/-- END's shift, which RUN does not have (R270, 10_state.md R71). -/
def SuspKind.shift : SuspKind → Nat
  | .run => 0
  | .endChunk w => w

/-- The host answers `n` boundary requests, each with the policy `p` (42_sample_playback.md R321). -/
def answered (p : Policy) : Nat → State → Result
  | 0, s => .next s
  | n + 1, s =>
    match exec (.boundaryReply p.code) s with
    | .next t => answered p n t
    | .fault f => .fault f
    | .refused r => .refused r

/-! ### Readings -/

/-- One transaction, `shift` later. -/
def SinkTx.later (shift : Nat) (tx : SinkTx) : SinkTx := { tx with time := tx.time + shift }

/-- One byte of the Data object a handle names (20_memory.md R103); none where the handle names none. -/
def State.dataByte (s : State) (h a : Nat) : Option (BitVec 8) := (findObject s.data h).map fun o => readByte o.bytes a

/-- A SET that succeeds is read back by the GET of its key as `want` says of the state after the SET
(45_attribute_read.md R466). -/
def readsBack (set get : Instr) (s : State) (want : State → Int) : Prop :=
  ∀ t, exec set s = .next t → t.out = s.out ++ [.response 0 none] →
    ∃ w, exec get t = .next (t.respondValue .ok w) ∧ w.toInt = want t

/-! ### What a command may write, and what it may answer -/

/-- The fields of the machine but for the output ports: those of 10_state.md R50, the configuration, the validated shapes
and identities (60_exceptions.md R605, 20_memory.md R125), the data memory and the command port. -/
inductive StateField where
  | attached
  | nch
  | waveform
  | phase
  | duty
  | period
  | volume
  | time
  | last
  | lfsr
  | wavePtr
  | samplePtr
  | sampleOffset
  | sampleEnd
  | samplePeriod
  | sampleRepeat
  | sampleCallback
  | pos
  | dir
  | halted
  | pending
  | susp
  | cfg
  | waveShape
  | sampleShape
  | waveIdentity
  | sampleIdentity
  | data
  | cmd
  deriving DecidableEq, Repr

/-- Two states agree on a field. -/
def StateField.same (s t : State) : StateField → Prop
  | .attached => t.attached = s.attached
  | .nch => t.nch = s.nch
  | .waveform => t.waveform = s.waveform
  | .phase => t.phase = s.phase
  | .duty => t.duty = s.duty
  | .period => t.period = s.period
  | .volume => t.volume = s.volume
  | .time => t.time = s.time
  | .last => t.last = s.last
  | .lfsr => t.lfsr = s.lfsr
  | .wavePtr => t.wavePtr = s.wavePtr
  | .samplePtr => t.samplePtr = s.samplePtr
  | .sampleOffset => t.sampleOffset = s.sampleOffset
  | .sampleEnd => t.sampleEnd = s.sampleEnd
  | .samplePeriod => t.samplePeriod = s.samplePeriod
  | .sampleRepeat => t.sampleRepeat = s.sampleRepeat
  | .sampleCallback => t.sampleCallback = s.sampleCallback
  | .pos => t.pos = s.pos
  | .dir => t.dir = s.dir
  | .halted => t.halted = s.halted
  | .pending => t.pending = s.pending
  | .susp => t.susp = s.susp
  | .cfg => t.cfg = s.cfg
  | .waveShape => t.waveShape = s.waveShape
  | .sampleShape => t.sampleShape = s.sampleShape
  | .waveIdentity => t.waveIdentity = s.waveIdentity
  | .sampleIdentity => t.sampleIdentity = s.sampleIdentity
  | .data => t.data = s.data
  | .cmd => t.cmd = s.cmd

/-- What steps write (R50, the entries "steps", "sample steps" and "noise steps"), with the wait of R71. -/
def stepFields : List StateField := [.phase, .time, .last, .lfsr, .pos, .dir, .halted, .pending, .susp]

/-- What ClearTime writes (43_lifecycle.md R357). -/
def clearFields : List StateField := [.phase, .time, .last, .lfsr, .pos, .dir, .halted]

-- -- --

*Action item*.
Copy word for word the stretch of entries above from the line that has "t.samplePeriod = s.samplePeriod" through the line that has "t.waveIdentity = s.waveIdentity", both ends included, and nothing outside it.

*Answer for this exercise*.
  | .samplePeriod => t.samplePeriod = s.samplePeriod
  | .sampleRepeat => t.sampleRepeat = s.sampleRepeat
  | .sampleCallback => t.sampleCallback = s.sampleCallback
  | .pos => t.pos = s.pos
  | .dir => t.dir = s.dir
  | .halted => t.halted = s.halted
  | .pending => t.pending = s.pending
  | .susp => t.susp = s.susp
  | .cfg => t.cfg = s.cfg
  | .waveShape => t.waveShape = s.waveShape
  | .sampleShape => t.sampleShape = s.sampleShape
  | .waveIdentity => t.waveIdentity = s.waveIdentity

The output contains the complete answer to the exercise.